Tuesday, March 27, 2018

Limit of recurrence sequence


I have to find a limit (or prove it doesn't exist) for the following recurrence sequence.


$a_1 = 2; a_{n+1} = \frac{1}{2}(a_n + \frac{2}{a_n})$


Now I know, in order to find the limit, I first need to prove that the sequence is monotonic and bounded. I've made a partial table of values and concluded that the sequence is decreasing, thus to prove monotonicity, I've written down:


$ a_{n+1} < a_n \rightarrow a_n > \sqrt{2} $



And that's all I could think of. I don't think the inequality above proves anything so I don't know how to continue. I tried to calculate limit of the sequence by using limits of elements as follows:


$ \lim a_{n+1} = \frac{1}{2}(\lim a_n + \lim \frac{2}{a_n}) = a\Rightarrow a = \sqrt{2}$


But without proving monotonicity and bounding, there's no proof the limit exists at all.

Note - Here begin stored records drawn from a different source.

-- ==== Sys2Proof/Tests/Slice0.lean ====
section
/-! SUPPORT. Tests: what WellFormed refuses, one decoded word per instruction, one or two single steps per
instruction with the results spec/95_test_vectors.md gives, and a witness for every statement that has
hypotheses. -/

namespace Sys2Proof.Tests

open Sys2Proof Sys2Proof.Machine

/-! ## Helpers -/

/-- Reset, with a score placed at address 0 and a sequence active on it. -/
def scored (text : List Byte) : State :=
  { State.reset with
    mem := Memory.writeFrom [] 0 text
    eng := { State.reset.eng with seqActive := true, seqLen := BitVec.ofNat 16 text.length } }

/-- The same with a pull at the head of the token loop. -/
def pulling (text : List Byte) : State := (scored text).openPull (scored text).eng

/-- The same with the pull at another place. -/
def placed (text : List Byte) (p : Place) : State := (pulling text).atPlace p

/-- Reset with something to come from outside. -/
def coming (inputs : List Input) : State := { State.reset with inputs := inputs }

/-- A tone that is sounding. -/
def sounding (timeout : Half) : State :=
  { State.reset with eng := { State.reset.eng with
      tickIE := true, finished := false, timeout := timeout } }

/-- Reset with the registers rewritten. -/
def withEng (f : Engine → Engine) : State := State.reset.mapEng f

/-- The registers a next state has. -/
def engOf (a : Answer) : Option Engine :=
  match a with
  | .next s => some s.eng
  | .fault _ => none
  | .refused _ => none

/-- The newest event, the cursor and the fault code a step leaves. -/
def seen (a : Answer) : Option (Option Event × Nat × Nat) :=
  (engOf a).map fun e => (e.trace.getLast?, e.seqOff.toNat, e.faultCause.toNat)

/-- The tone event of five numbers. -/
def toneEvent (freq : Half) (pre : Prescale) (top duty timeout : Half) : Option Event :=
  some (.tone ⟨freq, pre, top, duty, timeout⟩)

/-- `PLAY_SEQ` from reset of a score placed at 0x0100. -/
def playSeqOf (text : List Byte) : Answer :=
  exec (.playSeq 0x0100 (BitVec.ofNat 16 text.length))
    { State.reset with mem := Memory.writeFrom [] 0x0100 text }

/-! ## WellFormed refuses -/

theorem test_wf_refuses_legal_word_as_illegal : (Instr.illegalCmd 0x070000000000).wf = false := by
  decide
theorem test_wf_refuses_play_freq_word_as_illegal :
    (Instr.illegalCmd 0x0101B803E80F).wf = false := by decide
theorem test_wf_refuses_ms_with_upper_l : (Instr.staccato 0x4C).wf = false := by decide
theorem test_wf_refuses_ms_with_lower_l : (Instr.staccato 0x6C).wf = false := by decide
theorem test_wf_refuses_ms_with_space : (Instr.staccato 0x20).wf = false := by decide
theorem test_wf_refuses_letter_as_terminator : (Instr.terminator 0x61).wf = false := by decide
theorem test_wf_refuses_digit_as_terminator : (Instr.terminator 0x39).wf = false := by decide

/-! ## Decoding: one word per instruction, written out from R67 and R71 -/

theorem test_decode_playFreq : decodeTableWord 48 0x0101B803E80F = some (.playFreq 440 1000 15) := by decide
theorem test_decode_playNote : decodeTableWord 48 0x02003901F40F = some (.playNote 57 500 15) := by decide
theorem test_decode_playSeq : decodeTableWord 48 0x030100000E00 = some (.playSeq 0x0100 14) := by decide
theorem test_decode_playMode : decodeTableWord 48 0x040000000001 = some (.playMode .checkDriven) := by decide
theorem test_decode_playCheck : decodeTableWord 48 0x050000000000 = some .playCheck := by decide
theorem test_decode_isPlaying : decodeTableWord 48 0x060000000000 = some .isPlaying := by decide
theorem test_decode_stop : decodeTableWord 48 0x070000000000 = some .stop := by decide
theorem test_decode_illegalCmd : decodeTableWord 48 0x02013901F40F = some (.illegalCmd 0x02013901F40F) := by decide
theorem test_decode_octaveUp : decodeTableWord 8 0x3E = some .octaveUp := by decide
theorem test_decode_octaveDown : decodeTableWord 8 0x3C = some .octaveDown := by decide
theorem test_decode_noteA : decodeTableWord 8 0x41 = some .noteA := by decide
theorem test_decode_noteB : decodeTableWord 8 0x62 = some .noteB := by decide
theorem test_decode_noteC : decodeTableWord 8 0x43 = some .noteC := by decide
theorem test_decode_noteD : decodeTableWord 8 0x64 = some .noteD := by decide
theorem test_decode_noteE : decodeTableWord 8 0x45 = some .noteE := by decide
theorem test_decode_noteF : decodeTableWord 8 0x66 = some .noteF := by decide
theorem test_decode_noteG : decodeTableWord 8 0x47 = some .noteG := by decide
theorem test_decode_rest : decodeTableWord 8 0x72 = some .rest := by decide
theorem test_decode_setOctave : decodeTableWord 8 0x4F = some .setOctave := by decide
theorem test_decode_setTempo : decodeTableWord 8 0x54 = some .setTempo := by decide
theorem test_decode_setLength : decodeTableWord 8 0x6C = some .setLength := by decide
theorem test_decode_setVolume : decodeTableWord 8 0x56 = some .setVolume := by decide
theorem test_decode_legato : decodeTableWord 16 0x4D4C = some .legato := by decide
theorem test_decode_staccato : decodeTableWord 16 0x4D53 = some (.staccato 0x53) := by decide
theorem test_decode_resetMusic : decodeTableWord 8 0x21 = some .resetMusic := by decide
theorem test_decode_sharpPlus : decodeTableWord 8 0x2B = some .sharpPlus := by decide
theorem test_decode_sharpHash : decodeTableWord 8 0x23 = some .sharpHash := by decide
theorem test_decode_flat : decodeTableWord 8 0x2D = some .flat := by decide
theorem test_decode_digitLow : decodeTableWord 8 0x35 = some (.digitLow 5) := by decide
theorem test_decode_digitHigh : decodeTableWord 8 0x39 = some (.digitHigh 1) := by decide
theorem test_decode_dot : decodeTableWord 8 0x2E = some .dot := by decide
theorem test_decode_space : decodeTableWord 8 0x20 = some .space := by decide
theorem test_decode_terminator : decodeTableWord 8 0x5A = some (.terminator 0x5A) := by decide
theorem test_decode_lower_case_ml : decodeTableWord 16 0x6D6C = some .legato := by decide
theorem test_decode_no_other_width : decodeTableWord 24 0x434343 = none := by decide

/-! ## Single steps: host commands (section 4 of the vectors) -/

theorem test_playFreq_440 : seen (exec (.playFreq 440 1000 15) .reset) =
    some (toneEvent 440 .div1 18182 9091 440, 0, 0) := by decide
theorem test_playFreq_ceiling : engOf (exec (.playFreq 10000 6554 15) .reset) =
    some { State.reset.eng with fault := 0b01000, faultCause := 4 } := by decide
theorem test_playNote_a4 : seen (exec (.playNote 57 500 15) .reset) =
    some (toneEvent 440 .div1 18182 9091 220, 0, 0) := by decide
theorem test_playNote_silent : seen (exec (.playNote 255 100 15) .reset) =
    some (toneEvent 1000 .div1 8000 0 100, 0, 0) := by decide
theorem test_playSeq_cdefgab : seen (playSeqOf
    [0x4C, 0x31, 0x36, 0x20, 0x56, 0x38, 0x20, 0x43, 0x44, 0x45, 0x46, 0x47, 0x41, 0x42]) =
    some (toneEvent 262 .div1 30534 119 32, 8, 0) := by decide
theorem test_playSeq_empty : (engOf (playSeqOf [])).map (fun e => (e.trace, e.seqActive)) =
    some ([.silent, .endOfSequence], false) := by decide
theorem test_playMode_check : (engOf (exec (.playMode .checkDriven) .reset)).map Engine.mode =
    some .checkDriven := by decide
theorem test_playMode_auto_catches_up :
    seen (exec (.playMode .automatic) (scored [0x44])) =
    some (toneEvent 294 .div1 27211 13605 147, 1, 0) := by decide
theorem test_playCheck_idle : seen (exec .playCheck .reset) =
    some (some (.resp false), 0, 0) := by decide
theorem test_playCheck_pulls : (engOf (exec .playCheck (scored [0x44]))).map Engine.trace =
    some [.tone ⟨294, .div1, 27211, 13605, 147⟩, .resp true] := by decide
theorem test_isPlaying_idle : seen (exec .isPlaying .reset) = some (some (.resp false), 0, 0) := by
  decide
theorem test_isPlaying_sounding : seen (exec .isPlaying (sounding 5)) =
    some (some (.resp true), 0, 0) := by decide
theorem test_stop : (engOf (exec .stop (sounding 121))).map
    (fun e => (e.finished, e.tickIE, e.timeout, e.trace)) =
    some (true, false, 121, [.silent]) := by decide
theorem test_illegalCmd : engOf (exec (.illegalCmd 0x050001000000) .reset) =
    some { State.reset.eng with fault := 0b10000, faultCause := 5 } := by decide

/-! ## Single steps: score tokens (section 3 of the vectors) -/

theorem test_noteA : seen (playSeqOf [0x41]) =
    some (toneEvent 440 .div1 18182 9091 220, 1, 0) := by decide
theorem test_noteB : seen (playSeqOf [0x42]) =
    some (toneEvent 494 .div1 16194 8097 247, 1, 0) := by decide
theorem test_noteC : seen (playSeqOf [0x43]) =
    some (toneEvent 262 .div1 30534 15267 131, 1, 0) := by decide
theorem test_noteD : seen (playSeqOf [0x44]) =
    some (toneEvent 294 .div1 27211 13605 147, 1, 0) := by decide
theorem test_noteE : seen (playSeqOf [0x45]) =
    some (toneEvent 330 .div1 24242 12121 165, 1, 0) := by decide
theorem test_noteF : seen (playSeqOf [0x46]) =
    some (toneEvent 350 .div1 22857 11428 175, 1, 0) := by decide
theorem test_noteG : seen (playSeqOf [0x47]) =
    some (toneEvent 392 .div1 20408 10204 196, 1, 0) := by decide
theorem test_rest_eighth : seen (playSeqOf [0x52, 0x38]) =
    some (toneEvent 1000 .div1 8000 0 250, 2, 0) := by decide
theorem test_octaveUp : seen (playSeqOf [0x3E, 0x3E, 0x43]) =
    some (toneEvent 1046 .div1 7648 3824 523, 3, 0) := by decide
theorem test_octaveDown_clamps : seen (playSeqOf [0x4F, 0x30, 0x20, 0x3C, 0x43]) =
    some (toneEvent 0x819C .div8 24272 12136 20, 5, 0) := by decide
theorem test_octaveDown : seen (playSeqOf [0x3C, 0x41]) =
    some (toneEvent 220 .div1 36364 18182 110, 2, 0) := by decide
theorem test_setOctave : seen (playSeqOf [0x4F, 0x35, 0x20, 0x43]) =
    some (toneEvent 523 .div1 15296 7648 261, 4, 0) := by decide
theorem test_setOctave_clamped : seen (playSeqOf [0x4F, 0x31, 0x30, 0x20, 0x43]) =
    some (toneEvent 9958 .div1 803 401 4979, 5, 0) := by decide
theorem test_setTempo : seen (playSeqOf [0x54, 0x37, 0x20, 0x43]) =
    some (toneEvent 262 .div1 30534 15267 2245, 4, 0) := by decide
theorem test_setTempo_overflow : seen (playSeqOf [0x54, 0x33, 0x20, 0x43]) =
    some (none, 0, 3) := by decide
theorem test_setLength : seen (playSeqOf [0x4C, 0x31, 0x20, 0x36, 0x20, 0x43]) =
    some (toneEvent 262 .div1 30534 15267 32, 6, 0) := by decide
theorem test_setLength_zero : seen (playSeqOf [0x4C, 0x30, 0x20, 0x43]) =
    some (none, 0, 2) := by decide
theorem test_setVolume : seen (playSeqOf [0x56, 0x38, 0x20, 0x43]) =
    some (toneEvent 262 .div1 30534 119 131, 4, 0) := by decide
theorem test_setVolume_clamped : seen (playSeqOf [0x56, 0x39, 0x39, 0x20, 0x43]) =
    some (toneEvent 262 .div1 30534 15267 131, 5, 0) := by decide
theorem test_staccato : seen (playSeqOf [0x4D, 0x58, 0x20, 0x43]) =
    some (toneEvent 262 .div1 30534 15267 65, 4, 0) := by decide
theorem test_staccato_at_end : seen (playSeqOf [0x4D]) =
    some (some .endOfSequence, 1, 0) := by decide
theorem test_legato : seen (playSeqOf [0x4D, 0x20, 0x4C, 0x20, 0x43]) =
    some (toneEvent 262 .div1 30534 15267 131, 5, 0) := by decide
theorem test_resetMusic : seen (playSeqOf [0x4F, 0x36, 0x20, 0x56, 0x33, 0x20, 0x21, 0x20, 0x43]) =
    some (toneEvent 262 .div1 30534 15267 131, 9, 0) := by decide
theorem test_sharpPlus : seen (playSeqOf [0x43, 0x2B, 0x2D]) =
    some (toneEvent 262 .div1 30534 15267 131, 3, 0) := by decide
theorem test_sharpHash : seen (playSeqOf [0x43, 0x23]) =
    some (toneEvent 277 .div1 28881 14440 138, 2, 0) := by decide
theorem test_flat_leaves_sharp : seen (playSeqOf [0x43, 0x2D, 0x2B]) =
    some (toneEvent 247 .div1 32389 16194 123, 2, 0) := by decide
theorem test_digits : seen (playSeqOf [0x43, 0x31, 0x36]) =
    some (toneEvent 262 .div1 30534 15267 32, 3, 0) := by decide
theorem test_digits_overflow : seen (playSeqOf [0x43, 0x36, 0x35, 0x35, 0x33, 0x36]) =
    some (none, 0, 1) := by decide
theorem test_digits_full_width : seen (playSeqOf [0x43, 0x36, 0x35, 0x35, 0x33, 0x35]) =
    some (toneEvent 262 .div1 30534 15267 0, 6, 0) := by decide
theorem test_dots : seen (playSeqOf [0x43, 0x31, 0x36, 0x2E, 0x2E]) =
    some (toneEvent 262 .div1 30534 15267 57, 5, 0) := by decide
theorem test_dots_overflow : seen (playSeqOf [0x54, 0x34, 0x20, 0x4C, 0x31, 0x20, 0x43, 0x2E]) =
    some (none, 0, 3) := by decide
theorem test_spaces : seen (playSeqOf [0x43, 0x20, 0x31, 0x20, 0x36, 0x20, 0x2E]) =
    some (toneEvent 262 .div1 30534 15267 48, 7, 0) := by decide
theorem test_terminator : seen (playSeqOf [0x56, 0x35, 0x20, 0x2E, 0x43]) =
    some (some .endOfSequence, 4, 0) := by decide
theorem test_score_wraps : seen (exec (.playSeq 0xFFFF 2)
    { State.reset with mem := [(0, 0x44), (0xFFFF, 0x20)] }) =
    some (toneEvent 294 .div1 27211 13605 147, 2, 0) := by decide

/-! ## Single steps: ticks (section 5 of the vectors) -/

theorem test_tick_counts_down : (engOf (tick (sounding 2))).map Engine.timeout = some 1 := by decide
theorem test_tick_expires : (engOf (tick (sounding 0))).map
    (fun e => (e.timeout, e.finished, e.tickIE, e.trace)) =
    some (0xFFFF, true, false, [.silent]) := by decide
theorem test_load_refused_during_playback :
    stops (step { scored [0x43] with inputs := [.load 0 0x44] }) = true := by decide

/-! ## The placing of one instruction -/

theorem test_fetch_command : seen (step (State.reset.withFetchWord 48 0x0101B803E80F)) =
    some (toneEvent 440 .div1 18182 9091 440, 0, 0) := by decide
theorem test_fetch_note : seen (step (State.reset.withFetchWord 8 0x43)) =
    some (toneEvent 262 .div1 30534 15267 131, 1, 0) := by decide
theorem test_fetch_two_bytes :
    (engOf (step (State.reset.withFetchWord 16 0x4D53))).map
      (fun e => (e.staccato, e.seqOff.toNat)) = some (true, 2) := by decide

/-! ## Witnesses: for each statement with hypotheses, a state and operands that meet them -/

theorem witness_DecodeOfEncodeIsIdentity :
    (Instr.illegalCmd 0).wf = true ∧ (Instr.staccato 0x53).wf = true ∧
    (Instr.terminator 0x00).wf = true ∧ (Instr.digitHigh 1).wf = true := by decide

theorem witness_live_at_reset : State.reset.halted = false ∧ State.reset.pull = none := by decide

Thank you for any help in advance.


Answer



That is the Babylon's algorithm use to extract the root of a real number, hence the limit you found is good. Have you seen how to study sequences of the form $a_{n+1}=f\left(a_n\right)$ ? You can also focus on $\displaystyle \frac{a_{n+1}}{a_n}$ since the sequence is never null.